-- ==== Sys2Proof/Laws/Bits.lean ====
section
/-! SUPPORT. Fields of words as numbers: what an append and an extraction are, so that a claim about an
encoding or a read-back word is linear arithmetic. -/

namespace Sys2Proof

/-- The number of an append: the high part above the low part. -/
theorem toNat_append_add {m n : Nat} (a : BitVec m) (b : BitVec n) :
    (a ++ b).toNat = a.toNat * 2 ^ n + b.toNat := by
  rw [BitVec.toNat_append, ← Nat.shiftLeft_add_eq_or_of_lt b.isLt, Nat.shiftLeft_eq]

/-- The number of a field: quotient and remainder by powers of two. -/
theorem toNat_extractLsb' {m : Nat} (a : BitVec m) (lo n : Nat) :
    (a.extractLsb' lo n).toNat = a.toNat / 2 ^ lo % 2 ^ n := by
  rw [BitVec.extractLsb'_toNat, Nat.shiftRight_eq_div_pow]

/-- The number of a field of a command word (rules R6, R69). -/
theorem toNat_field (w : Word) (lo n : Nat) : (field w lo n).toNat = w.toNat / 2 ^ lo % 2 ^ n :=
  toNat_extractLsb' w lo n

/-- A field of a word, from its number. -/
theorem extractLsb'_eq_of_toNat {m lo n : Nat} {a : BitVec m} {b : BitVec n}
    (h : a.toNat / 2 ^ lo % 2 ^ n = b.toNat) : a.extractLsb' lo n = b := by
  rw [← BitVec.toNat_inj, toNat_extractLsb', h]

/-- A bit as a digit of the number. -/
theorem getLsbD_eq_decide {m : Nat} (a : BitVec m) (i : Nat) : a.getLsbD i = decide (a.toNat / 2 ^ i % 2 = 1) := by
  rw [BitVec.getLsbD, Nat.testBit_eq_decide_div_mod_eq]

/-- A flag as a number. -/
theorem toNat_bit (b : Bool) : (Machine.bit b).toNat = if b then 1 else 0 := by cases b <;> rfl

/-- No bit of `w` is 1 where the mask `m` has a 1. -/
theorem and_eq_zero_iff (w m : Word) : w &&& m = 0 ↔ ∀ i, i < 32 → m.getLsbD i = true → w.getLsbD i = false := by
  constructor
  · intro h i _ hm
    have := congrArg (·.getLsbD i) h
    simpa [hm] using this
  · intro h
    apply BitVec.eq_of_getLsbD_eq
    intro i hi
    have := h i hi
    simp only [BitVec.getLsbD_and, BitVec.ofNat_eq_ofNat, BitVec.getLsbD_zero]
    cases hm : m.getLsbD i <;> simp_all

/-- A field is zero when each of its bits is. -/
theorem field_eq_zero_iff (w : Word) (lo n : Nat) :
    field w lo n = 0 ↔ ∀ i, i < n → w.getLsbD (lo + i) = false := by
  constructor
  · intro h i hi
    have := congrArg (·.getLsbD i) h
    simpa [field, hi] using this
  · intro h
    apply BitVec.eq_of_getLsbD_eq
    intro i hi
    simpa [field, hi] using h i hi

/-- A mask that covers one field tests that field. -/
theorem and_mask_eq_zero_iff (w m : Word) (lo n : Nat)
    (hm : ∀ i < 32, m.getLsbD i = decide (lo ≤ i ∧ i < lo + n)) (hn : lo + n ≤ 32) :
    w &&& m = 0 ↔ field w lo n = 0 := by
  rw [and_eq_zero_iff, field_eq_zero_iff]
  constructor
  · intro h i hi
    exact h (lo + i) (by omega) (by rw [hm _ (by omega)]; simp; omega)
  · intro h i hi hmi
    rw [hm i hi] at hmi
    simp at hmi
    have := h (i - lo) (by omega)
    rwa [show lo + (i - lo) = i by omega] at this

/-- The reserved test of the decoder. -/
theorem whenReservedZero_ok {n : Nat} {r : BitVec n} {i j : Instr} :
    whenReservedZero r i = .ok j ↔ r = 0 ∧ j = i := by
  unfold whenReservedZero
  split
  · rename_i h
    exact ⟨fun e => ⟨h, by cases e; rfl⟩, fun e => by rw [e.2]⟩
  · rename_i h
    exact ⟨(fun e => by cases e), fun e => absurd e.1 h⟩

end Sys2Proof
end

|---|

THE TASK:
What do the lines of the material read, from the first through the line with "cases hm : m.getLsbD i <;> simp_all"? Transcribe them exactly and stop there.

TASK RESULT:
-- ==== Sys2Proof/Laws/Bits.lean ====
section
/-! SUPPORT. Fields of words as numbers: what an append and an extraction are, so that a claim about an
encoding or a read-back word is linear arithmetic. -/

namespace Sys2Proof

/-- The number of an append: the high part above the low part. -/
theorem toNat_append_add {m n : Nat} (a : BitVec m) (b : BitVec n) :
    (a ++ b).toNat = a.toNat * 2 ^ n + b.toNat := by
  rw [BitVec.toNat_append, ← Nat.shiftLeft_add_eq_or_of_lt b.isLt, Nat.shiftLeft_eq]

/-- The number of a field: quotient and remainder by powers of two. -/
theorem toNat_extractLsb' {m : Nat} (a : BitVec m) (lo n : Nat) :
    (a.extractLsb' lo n).toNat = a.toNat / 2 ^ lo % 2 ^ n := by
  rw [BitVec.extractLsb'_toNat, Nat.shiftRight_eq_div_pow]

/-- The number of a field of a command word (rules R6, R69). -/
theorem toNat_field (w : Word) (lo n : Nat) : (field w lo n).toNat = w.toNat / 2 ^ lo % 2 ^ n :=
  toNat_extractLsb' w lo n

/-- A field of a word, from its number. -/
theorem extractLsb'_eq_of_toNat {m lo n : Nat} {a : BitVec m} {b : BitVec n}
    (h : a.toNat / 2 ^ lo % 2 ^ n = b.toNat) : a.extractLsb' lo n = b := by
  rw [← BitVec.toNat_inj, toNat_extractLsb', h]

/-- A bit as a digit of the number. -/
theorem getLsbD_eq_decide {m : Nat} (a : BitVec m) (i : Nat) : a.getLsbD i = decide (a.toNat / 2 ^ i % 2 = 1) := by
  rw [BitVec.getLsbD, Nat.testBit_eq_decide_div_mod_eq]

/-- A flag as a number. -/
theorem toNat_bit (b : Bool) : (Machine.bit b).toNat = if b then 1 else 0 := by cases b <;> rfl

/-- No bit of `w` is 1 where the mask `m` has a 1. -/
theorem and_eq_zero_iff (w m : Word) : w &&& m = 0 ↔ ∀ i, i < 32 → m.getLsbD i = true → w.getLsbD i = false := by
  constructor
  · intro h i _ hm
    have := congrArg (·.getLsbD i) h
    simpa [hm] using this
  · intro h
    apply BitVec.eq_of_getLsbD_eq
    intro i hi
    have := h i hi
    simp only [BitVec.getLsbD_and, BitVec.ofNat_eq_ofNat, BitVec.getLsbD_zero]
    cases hm : m.getLsbD i <;> simp_all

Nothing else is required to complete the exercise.